_EXERCISE DESCRIPTION_:
Pull each line holding the word "processSeq" from the data.

_Saved data entries_:
···

-- ==== Sys2Proof/Decode.lean ====
section
/-! DEFINITION. The decoder and the encoder of command words (30_encoding.md R90 to R99, R110). -/

namespace Sys2Proof

/-- Why a word is no command (R97, R98). The block answers each with a refusal recorded in STATUS. -/
inductive DecodeError where
  /-- RSV is not 0, or OP is in 0x5..0xF: cause 1 (R94, R91). -/
  | illegalOp
  /-- UNIT is in 0x5..0xF for an OP other than NOP: cause 2 (R92). -/
  | illegalUnit
  /-- SET_TYPE of ENV, CLK or SEQ: cause 3 (R98). -/
  | unsupported
deriving DecidableEq, Repr

/-- OP, bits 3:0 (R90). -/
def opField (w : Word) : Nat := w.toNat % 16

/-- UNIT, bits 7:4 (R90). -/
def unitField (w : Word) : Nat := w.toNat / 16 % 16

/-- SLOT, bits 15:8 (R90). -/
def slotField (w : Word) : Nat := w.toNat / 256 % 256

/-- RSV, bits 31:16 (R90). -/
def rsvField (w : Word) : Nat := w.toNat / 65536

/-- UNIT values (R92). -/
def decodeUnit : Nat → Option UnitKind
  | 0 => some .osc
  | 1 => some .lfo
  | 2 => some .env
  | 3 => some .clk
  | 4 => some .seq
  | _ => none

/-- The code of a unit (R92). -/
def UnitKind.code : UnitKind → Nat
  | .osc => 0
  | .lfo => 1
  | .env => 2
  | .clk => 3
  | .seq => 4

/-- CREATE of a unit. -/
def createOf (u : UnitKind) (slot : Nat) : Instr :=
  match u with
  | .osc => .createOsc slot
  | .lfo => .createLfo slot
  | .env => .createEnv slot
  | .clk => .createClk slot
  | .seq => .createSeq slot

/-- DESTROY of a unit. -/
def destroyOf (u : UnitKind) (slot : Nat) : Instr :=
  match u with
  | .osc => .destroyOsc slot
  | .lfo => .destroyLfo slot
  | .env => .destroyEnv slot
  | .clk => .destroyClk slot
  | .seq => .destroySeq slot

/-- SET_TYPE of a unit; only OSC and LFO have one (R98). -/
def setTypeOf (u : UnitKind) (slot : Nat) : Except DecodeError Instr :=
  match u with
  | .osc => .ok (.setTypeOsc slot)
  | .lfo => .ok (.setTypeLfo slot)
  | .env => .error .unsupported
  | .clk => .error .unsupported
  | .seq => .error .unsupported

/-- PROCESS of a unit. -/
def processOf (u : UnitKind) (slot : Nat) : Instr :=
  match u with
  | .osc => .processOsc slot
  | .lfo => .processLfo slot
  | .env => .processEnv slot
  | .clk => .processClk slot
  | .seq => .processSeq slot

/-- The unit of a command other than NOP, or cause 2 (R92). -/
def withUnit (unit : Nat) (k : UnitKind → Except DecodeError Instr) : Except DecodeError Instr :=
  match decodeUnit unit with
  | none => .error .illegalUnit
  | some u => k u

/-- Decode a command word whose RSV field is 0 by its OP field (R91). -/
def decodeOp (op unit slot : Nat) : Except DecodeError Instr :=
  match op with
  | 0 => .ok (.nop unit slot)
  | 1 => withUnit unit fun u => .ok (createOf u slot)
  | 2 => withUnit unit fun u => .ok (destroyOf u slot)
  | 3 => withUnit unit fun u => setTypeOf u slot
  | 4 => withUnit unit fun u => .ok (processOf u slot)
  | _ => .error .illegalOp

/-- Decode a command word. The order of the checks is that of 60_exceptions.md R271, checks 1 to 3. -/
def decodeWord (w : Word) : Except DecodeError Instr :=
  if rsvField w ≠ 0 then .error .illegalOp
  else decodeOp (opField w) (unitField w) (slotField w)

/-- The OP code of a command (R91). -/
def Instr.op : Instr → Nat
  | .nop _ _ => 0
  | .createOsc _ => 1
  | .createLfo _ => 1
  | .createEnv _ => 1
  | .createClk _ => 1
  | .createSeq _ => 1
  | .destroyOsc _ => 2
  | .destroyLfo _ => 2
  | .destroyEnv _ => 2
  | .destroyClk _ => 2
  | .destroySeq _ => 2
  | .setTypeOsc _ => 3
  | .setTypeLfo _ => 3
  | .processOsc _ => 4
  | .processLfo _ => 4
  | .processEnv _ => 4
  | .processClk _ => 4
  | .processSeq _ => 4

/-- The UNIT field of a command (R92, R99). -/
def Instr.unit : Instr → Nat
  | .nop u _ => u
  | .createOsc _ => 0
  | .createLfo _ => 1
  | .createEnv _ => 2
  | .createClk _ => 3
  | .createSeq _ => 4
  | .destroyOsc _ => 0
  | .destroyLfo _ => 1
  | .destroyEnv _ => 2
  | .destroyClk _ => 3
  | .destroySeq _ => 4
  | .setTypeOsc _ => 0
  | .setTypeLfo _ => 1
  | .processOsc _ => 0
  | .processLfo _ => 1
  | .processEnv _ => 2
  | .processClk _ => 3
  | .processSeq _ => 4

/-- The SLOT field of a command (R93, R99). -/
def Instr.slot : Instr → Nat
  | .nop _ s => s
  | .createOsc s => s
  | .createLfo s => s
  | .createEnv s => s
  | .createClk s => s
  | .createSeq s => s
  | .destroyOsc s => s
  | .destroyLfo s => s
  | .destroyEnv s => s
  | .destroyClk s => s
  | .destroySeq s => s
  | .setTypeOsc s => s
  | .setTypeLfo s => s
  | .processOsc s => s
  | .processLfo s => s
  | .processEnv s => s
  | .processClk s => s
  | .processSeq s => s

/-- The encoding formula of R110, with RSV = 0. -/
def encode (i : Instr) : Word :=
  BitVec.ofNat 32 (i.slot * 256 + i.unit * 16 + i.op)

/-- A row of the opcode map: a word is the row's command when `(w & mask) == match` (R96). -/
structure OpcodeRow where
  pattern : Word
  mask : Word
  /-- The command, from the UNIT and SLOT fields of the word. -/
  instr : Nat → Nat → Instr

/-- The word matches the row (R96). -/
def OpcodeRow.matches (r : OpcodeRow) (w : Word) : Bool := decide (w &&& r.mask = r.pattern)

/-- The opcode map, row by row as R96 lists it. The decoder above does not read it; that the two agree is a claim. -/
def opcodeMap : List OpcodeRow :=
  [ ⟨0x00000000#32, 0xFFFF000F#32, fun u s => .nop u s⟩,
    ⟨0x00000001#32, 0xFFFF00FF#32, fun _ s => .createOsc s⟩,
    ⟨0x00000011#32, 0xFFFF00FF#32, fun _ s => .createLfo s⟩,
    ⟨0x00000021#32, 0xFFFF00FF#32, fun _ s => .createEnv s⟩,
    ⟨0x00000031#32, 0xFFFF00FF#32, fun _ s => .createClk s⟩,
    ⟨0x00000041#32, 0xFFFF00FF#32, fun _ s => .createSeq s⟩,
    ⟨0x00000002#32, 0xFFFF00FF#32, fun _ s => .destroyOsc s⟩,
    ⟨0x00000012#32, 0xFFFF00FF#32, fun _ s => .destroyLfo s⟩,
    ⟨0x00000022#32, 0xFFFF00FF#32, fun _ s => .destroyEnv s⟩,
    ⟨0x00000032#32, 0xFFFF00FF#32, fun _ s => .destroyClk s⟩,
    ⟨0x00000042#32, 0xFFFF00FF#32, fun _ s => .destroySeq s⟩,
    ⟨0x00000003#32, 0xFFFF00FF#32, fun _ s => .setTypeOsc s⟩,
    ⟨0x00000013#32, 0xFFFF00FF#32, fun _ s => .setTypeLfo s⟩,
    ⟨0x00000004#32, 0xFFFF00FF#32, fun _ s => .processOsc s⟩,
    ⟨0x00000014#32, 0xFFFF00FF#32, fun _ s => .processLfo s⟩,
    ⟨0x00000024#32, 0xFFFF00FF#32, fun _ s => .processEnv s⟩,
    ⟨0x00000034#32, 0xFFFF00FF#32, fun _ s => .processClk s⟩,
    ⟨0x00000044#32, 0xFFFF00FF#32, fun _ s => .processSeq s⟩ ]

/-- What the decoder reads from an instruction whose `nbits` low bits are `w` and whose other bits are 0.
A command has 32 bits (R95). -/
def decodeTableWord (nbits w : Nat) : Option Instr :=
  if 32 < nbits then none
  else
    match decodeWord (BitVec.ofNat 32 (w % 2 ^ nbits)) with
    | .ok i => some i
    | .error _ => none

end Sys2Proof
end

···

_RESPONSE_:
  | .seq => .processSeq slot
  | .processSeq _ => 4
  | .processSeq _ => 4
  | .processSeq s => s
    ⟨0x00000044#32, 0xFFFF00FF#32, fun _ s => .processSeq s⟩ ]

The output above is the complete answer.